(Saved entries)
------------------------------

-- ==== Sys2Proof/Machine/Timebase.lean ====
section
/-! DEFINITION. The reference timebase (file 01): references, epochs, and the output frame starts. -/

namespace Sys2Proof.Machine

/-! ## Frame starts (R3, R5) -/

/-- R3: an output period is compatible with an alignment period that it divides exactly. -/
def compatible (tAlign period : Nat) : Bool := tAlign % period = 0

/-- Whether a bank's binding is compatible with its reference (R3). -/
def bankCompatible (s : State) (b : Bank) : Bool := compatible s.refs[b.ref].tAlign b.pOut

/-- The time of frame start j, m alignment periods after the current one: E + m·I + o + j·P (R5). -/
def gridTime (r : Reference) (b : Bank) (m j : Nat) : Nat := r.epoch + m * r.interval + b.offset + j * b.pOut

/-- The number of frame starts of an alignment period: T_align / P (R5). -/
def framesPerPeriod (r : Reference) (b : Bank) : Nat := r.tAlign / b.pOut

/-- The first frame start of the sequence that is no earlier than a bound. -/
def firstAt (r : Reference) (b : Bank) (bound : Nat) : Nat × Nat :=
  let lastOfCurrent := gridTime r b 0 (framesPerPeriod r b - 1)
  let m := (bound - lastOfCurrent + r.interval - 1) / r.interval
  let j := (bound - gridTime r b m 0 + b.pOut - 1) / b.pOut
  (m, j)

/-- Put an output's next frame start at a place of its sequence. -/
def OutTiming.place (t : OutTiming) (r : Reference) (b : Bank) (mj : Nat × Nat) : OutTiming :=
  { t with next := gridTime r b mj.1 mj.2, grid := .at mj.1 mj.2 }

/-- The active bank of a channel. -/
def bankOf (s : State) (c : Chan) : Bank := s.chans[c].bank

/-- The reference an output is bound to. -/
def refOf (s : State) (c : Chan) : Reference := s.refs[(bankOf s c).ref]

/-- The frame start after one that occurs: a free-running output adds P (R3); otherwise the next of the
sequence (R5). -/
def OutTiming.following (t : OutTiming) (r : Reference) (b : Bank) : OutTiming :=
  match t.grid with
  | .free => { t with next := t.next + b.pOut }
  | .past => t.place r b (0, 0)
  | .at m j => t.place r b (if j + 1 < framesPerPeriod r b then (m, j + 1) else (m + 1, 0))

/-- An output's frame start occurs at its scheduled time, and the next one is scheduled (R5). -/
def advanceTiming (c : Chan) (s : State) : State :=
  s.modTiming c fun t =>
    { t with last := some t.next, lastPeriod := (bankOf s c).pOut }.following (refOf s c) (bankOf s c)

/-- R5: the least time of the next frame start: ceil(P/2) after the last one, P being the greatest of the
periods at the last frame start and of those that the rule at hand names; `now` where there was none. -/
def OutTiming.earliest (t : OutTiming) (period now : Nat) : Nat :=
  match t.last with
  | some l => max now (l + ceilHalf (max t.lastPeriod period))
  | none => now

/-- R15: an output's frame timing as the part becomes READY: none yet, the next at o. -/
def startTiming (s : State) (c : Chan) : OutTiming :=
  { last := none, next := (bankOf s c).offset,
    grid := if bankCompatible s (bankOf s c) then .at 0 0 else .free, lastPeriod := 0 }

/-- The outputs bound to a reference. -/
def boundTo (s : State) (n : RefNo) : List Chan := allChans.filter fun c => (bankOf s c).ref = n

/-! ## Epochs that begin, move and jump -/

/-- The frame start keeps its place in a period whose epoch moved: its time is formed again (R6). -/
def OutTiming.recompute (t : OutTiming) (r : Reference) (b : Bank) : OutTiming :=
  match t.grid with
  | .at m j => t.place r b (m, j)
  | .free | .past => t

/-- A new alignment period has begun: the frame starts of the period it was scheduled for are formed from its
epoch, and one that is left of the ended period keeps its time (R5, R6, log entry 15). -/
def OutTiming.enterPeriod (t : OutTiming) (r : Reference) (b : Bank) : OutTiming :=
  match t.grid with
  | .at (m + 1) j => t.place r b (m, j)
  | .at 0 _ => { t with grid := .past }
  | .free | .past => t

/-- Change the frame timing of an output and move its channel's deadline with the next frame start (R6). -/
def retimeWith (f : OutTiming → Reference → Bank → OutTiming) (c : Chan) (s : State) : State :=
  let t := s.timing[c]
  let t' := f t (refOf s c) (bankOf s c)
  let s := s.modTiming c fun _ => t'
  if t'.next = t.next then s else moveDeadline c t'.next s

/-- The epoch of the current period moves to `t` (R6). -/
def moveEpoch (n : RefNo) (t : Nat) (kind : EpochKind) (interval : Nat) (s : State) : State :=
  let s := s.modRef n fun r => { r with epoch := t, kind := kind, interval := interval }
  forEach (boundTo s n) (retimeWith OutTiming.recompute) s

/-- A new alignment period begins at `t`. -/
def newPeriod (n : RefNo) (t : Nat) (kind : EpochKind) (interval : Nat) (s : State) : State :=
  let s := s.modRef n fun r => { r with epoch := t, kind := kind, interval := interval }
  forEach (boundTo s n) (retimeWith OutTiming.enterPeriod) s

/-- R12: an output's first frame start in the new sequence at least ceil(P/2) after its last one, and spaced
from it as R5 gives where the period has changed since. -/
def OutTiming.retimed (t : OutTiming) (r : Reference) (b : Bank) : OutTiming :=
  match t.grid with
  | .free => t
  | .past | .at _ _ =>
    match t.last with
    | some _ => t.place r b (firstAt r b (t.earliest b.pOut 0))
    | none => t.place r b (0, 0)

/-- R12: a retime. -/
def retime (n : RefNo) (t : Nat) (interval : Nat) (s : State) : State :=
  let s := s.modRef n fun r => { r with epoch := t, kind := .pulse, interval := interval }
  raise (.refRetimed n) (forEach (boundTo s n) (retimeWith OutTiming.retimed) s)

/-- R13: an output's sequence is rebuilt from its active bank; `pOld` is the period before the change, which
a STOPPED channel's earlier take may have made another than the one at the last frame start (R5). -/
def rebuild (c : Chan) (pOld : Nat) (s : State) : State :=
  let b := bankOf s c
  let r := refOf s c
  if bankCompatible s b then
    s.modTiming c fun t => t.place r b (firstAt r b (t.earliest (max pOld b.pOut) s.now))
  else s.modTiming c fun t => { t with grid := .free }

/-! ## Pulses -/

/-- Whether a time lies within a tolerance of 270 ticks of another. -/
def near (t x : Nat) : Bool := absDiff t x ≤ Config.refTolerance

/-- Clamp an interval to T_align − 270 .. T_align + 270 (R10). -/
def Reference.clampInterval (r : Reference) (i : Int) : Nat :=
  (clampInt i ((r.tAlign : Int) - 270) ((r.tAlign : Int) + 270)).toNat

/-- A pulse in ABSENT or HOLDOVER moves the reference to LOCKING (R7, R9). -/
def enterLocking (n : RefNo) (t : Nat) (s : State) : State :=
  let was := s.refs[n].state = .locked
  let s := s.modRef n fun r => { r with state := .locking, lastPulse := some t, good := 0 }
  condition (.refLock n) was false s

/-- R11: the fourth good interval `i` of a pulse at `t`: LOCKED, late, early or retimed. -/
def adopt (n : RefNo) (t i : Nat) (s : State) : State :=
  let r := s.refs[n]
  let s := s.modRef n fun r => { r with state := .locked, lastPulse := some t, good := 4 }
  let s := condition (.refLock n) false true s
  if (t : Int) - r.epoch ≤ 270 then moveEpoch n t .pulse i s
  else if ((r.epoch + r.interval : Nat) : Int) - t ≤ 270 then newPeriod n t .pulse i s
  else retime n t i s

/-- A pulse in LOCKING (R8). -/
def pulseLocking (n : RefNo) (t : Nat) (s : State) : State :=
  let r := s.refs[n]
  let i := t - r.lastPulse.getD 0
  if r.lastPulse.isSome && near i r.tAlign then
    if r.good + 1 = 4 then adopt n t i s
    else s.modRef n fun r => { r with lastPulse := some t, good := r.good + 1 }
  else s.modRef n fun r => { r with lastPulse := some t, good := 0 }

/-- A pulse outside the window (R10). -/
def pulseOutside (n : RefNo) (t : Nat) (s : State) : State :=
  if s.refs[n].oot + 1 = 2 then enterLocking n t (s.modRef n fun r => { r with oot := 0 })
  else s.modRef n fun r => { r with oot := r.oot + 1 }

/-- A pulse in LOCKED (R10). -/
def pulseLocked (n : RefNo) (t : Nat) (s : State) : State :=
  let r := s.refs[n]
  let accept (s : State) : State := s.modRef n fun r => { r with lastPulse := some t, oot := 0 }
  if r.kind = .provisional then
    if near t r.epoch then
      accept (moveEpoch n t .pulse (r.clampInterval ((t : Int) - ((r.epoch : Int) - r.interval))) s)
    else pulseOutside n t s
  else if near t (r.epoch + r.interval) then
    accept (newPeriod n t .pulse (r.clampInterval ((t : Int) - r.epoch)) s)
  else pulseOutside n t s

/-- A pulse by the state of its reference (R2, R7–R10); in STARTING no pulse is stamped (R15). -/
def refPulse (n : RefNo) (s : State) : State :=
  if s.isReady then
    match s.refs[n].state with
    | .absent | .holdover => enterLocking n s.now s
    | .locking => pulseLocking n s.now s
    | .locked => pulseLocked n s.now s
  else s

/-- REF_PULSE (R2). -/
def execRefPulse (dt : Nat) (n : RefNo) (s : State) : Result := .next (refPulse n (s.elapse dt))

/-! ## Epochs without a pulse -/

/-- A synthetic epoch is due (R7–R9). SET_REFERENCE to a shorter T_align keeps E, so that E + new T_align can lie
in the past; R4 does not say what then happens: the missed synthetic epochs are due at once, one after
another, until E + I lies ahead (the model's choice, log entry 30). -/
def syntheticDue (s : State) (n : RefNo) : Bool :=
  let r := s.refs[n]
  s.isReady && r.state ≠ .locked && r.epoch + r.interval ≤ s.now

/-- House time reaches E + I in ABSENT, LOCKING or HOLDOVER (R7, R8, R9). -/
def syntheticEpoch (n : RefNo) (s : State) : State :=
  let r := s.refs[n]
  if syntheticDue s n then newPeriod n (r.epoch + r.interval) .synthetic r.interval s else s

/-- SYNTHETIC_EPOCH (R7, R8, R9). -/
def execSyntheticEpoch (dt : Nat) (n : RefNo) (s : State) : Result := .next (syntheticEpoch n (s.elapse dt))

/-- A provisional epoch is due (R10). -/
def provisionalDue (s : State) (n : RefNo) : Bool :=
  let r := s.refs[n]
  s.isReady && r.state = .locked && r.kind ≠ .provisional && r.epoch + r.interval ≤ s.now

/-- House time reaches X in LOCKED with no in-window pulse yet (R10). -/
def provisionalEpoch (n : RefNo) (s : State) : State :=
  let r := s.refs[n]
  if provisionalDue s n then newPeriod n (r.epoch + r.interval) .provisional r.interval s else s

/-- PROVISIONAL_EPOCH (R10). -/
def execProvisionalEpoch (dt : Nat) (n : RefNo) (s : State) : Result := .next (provisionalEpoch n (s.elapse dt))

/-- The window expires (R10). -/
def windowDue (s : State) (n : RefNo) : Bool :=
  let r := s.refs[n]
  s.isReady && r.state = .locked && r.kind = .provisional && r.epoch + Config.refTolerance ≤ s.now

/-- House time reaches X + 270 with the epoch still PROVISIONAL (R10). -/
def windowExpiry (n : RefNo) (s : State) : State :=
  if windowDue s n then
    condition (.refLock n) true false
      (s.modRef n fun r => { r with state := .holdover, kind := .synthetic, oot := 0 })
  else s

/-- WINDOW_EXPIRY (R10). -/
def execWindowExpiry (dt : Nat) (n : RefNo) (s : State) : Result := .next (windowExpiry n (s.elapse dt))

/-! ## Requests -/

/-- R4: a channel that is not STOPPED would lose its reference. -/
def refusesAlign (s : State) (n : RefNo) (t : Nat) : Bool :=
  (boundTo s n).any fun c => s.chans[c].state ≠ .stopped && !compatible t (bankOf s c).pOut

/-- R4: what happens to one bound output when T_align has changed. -/
def rebind (was : Chan → Bool) (c : Chan) (s : State) : State :=
  if bankCompatible s (bankOf s c) then
    if was c then s else rebuild c (bankOf s c).pOut s
  else s.modTiming c fun t => { t with grid := .free }

/-- R4: T_align takes a new value. -/
def setAlign (n : RefNo) (t : Nat) (s : State) : State :=
  let was (c : Chan) : Bool := bankCompatible s (bankOf s c)
  let locked := s.refs[n].state = .locked
  let s := s.modRef n fun r =>
    { r with tAlign := t, interval := t, state := .absent, kind := .synthetic, lastPulse := none,
             good := 0, oot := 0 }
  forEach (boundTo s n) (rebind was) (condition (.refLock n) locked false s)

/-- SET_REFERENCE at its owner (R4). -/
def ownSetReference (p : Port) (a : Nat × Nat) (s : State) : Answer :=
  match idx 2 a.1 with
  | none => .invalid s
  | some n =>
    if Config.tAlignOk a.2 then
      if refusesAlign s n a.2 then .refused .refIncompatible s
      else if s.refs[n].tAlign = a.2 then .ok [] s
      else .ok [] (announce p ⟨0x10#8, some n.val, none⟩ (setAlign n a.2 s))
    else .invalid s

/-- SET_REFERENCE (R4). -/
def execSetReference (dt : Nat) (p : Port) (tag : Byte) (params : List Word) (s : State) : Result :=
  .next (submit p tag params paramsReference (ownSetReference p) (s.elapse dt))

/-- GET_REFERENCE_STATUS's result (R14). -/
def referenceWords (s : State) (r : Reference) : List Word :=
  w16 r.state.code ++ w32 r.tAlign ++ w64 r.epoch ++ w16 r.kind.code ++ w64 (r.epoch + r.interval) ++
  w32 r.interval ++ w16 r.good ++ w16 r.oot ++ wOpt 4 (fun t : Nat => w64 t) r.lastPulse ++ w64 s.now

/-- GET_REFERENCE_STATUS at its owner (R14). -/
def ownGetReferenceStatus (a : Nat) (s : State) : Answer :=
  match idx 2 a with
  | none => .invalid s
  | some n => .ok (referenceWords s s.refs[n]) s

/-- GET_REFERENCE_STATUS (R14). -/
def execGetReferenceStatus (dt : Nat) (p : Port) (tag : Byte) (params : List Word) (s : State) : Result :=
  .next (submit p tag params params1 ownGetReferenceStatus (s.elapse dt))

end Sys2Proof.Machine
end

------------------------------

▶ [EXERCISE]:
Which lines above run from the one containing "let b := bankOf s c" down to the one containing "if s.refs[n].oot +"? Repeat exactly those, both ends included, and nothing else.

▶ [ANSWER TO THE PROBLEM]:
  let b := bankOf s c
  let r := refOf s c
  if bankCompatible s b then
    s.modTiming c fun t => t.place r b (firstAt r b (t.earliest (max pOld b.pOut) s.now))
  else s.modTiming c fun t => { t with grid := .free }

/-! ## Pulses -/

/-- Whether a time lies within a tolerance of 270 ticks of another. -/
def near (t x : Nat) : Bool := absDiff t x ≤ Config.refTolerance

/-- Clamp an interval to T_align − 270 .. T_align + 270 (R10). -/
def Reference.clampInterval (r : Reference) (i : Int) : Nat :=
  (clampInt i ((r.tAlign : Int) - 270) ((r.tAlign : Int) + 270)).toNat

/-- A pulse in ABSENT or HOLDOVER moves the reference to LOCKING (R7, R9). -/
def enterLocking (n : RefNo) (t : Nat) (s : State) : State :=
  let was := s.refs[n].state = .locked
  let s := s.modRef n fun r => { r with state := .locking, lastPulse := some t, good := 0 }
  condition (.refLock n) was false s

/-- R11: the fourth good interval `i` of a pulse at `t`: LOCKED, late, early or retimed. -/
def adopt (n : RefNo) (t i : Nat) (s : State) : State :=
  let r := s.refs[n]
  let s := s.modRef n fun r => { r with state := .locked, lastPulse := some t, good := 4 }
  let s := condition (.refLock n) false true s
  if (t : Int) - r.epoch ≤ 270 then moveEpoch n t .pulse i s
  else if ((r.epoch + r.interval : Nat) : Int) - t ≤ 270 then newPeriod n t .pulse i s
  else retime n t i s

/-- A pulse in LOCKING (R8). -/
def pulseLocking (n : RefNo) (t : Nat) (s : State) : State :=
  let r := s.refs[n]
  let i := t - r.lastPulse.getD 0
  if r.lastPulse.isSome && near i r.tAlign then
    if r.good + 1 = 4 then adopt n t i s
    else s.modRef n fun r => { r with lastPulse := some t, good := r.good + 1 }
  else s.modRef n fun r => { r with lastPulse := some t, good := 0 }

/-- A pulse outside the window (R10). -/
def pulseOutside (n : RefNo) (t : Nat) (s : State) : State :=
  if s.refs[n].oot + 1 = 2 then enterLocking n t (s.modRef n fun r => { r with oot := 0 })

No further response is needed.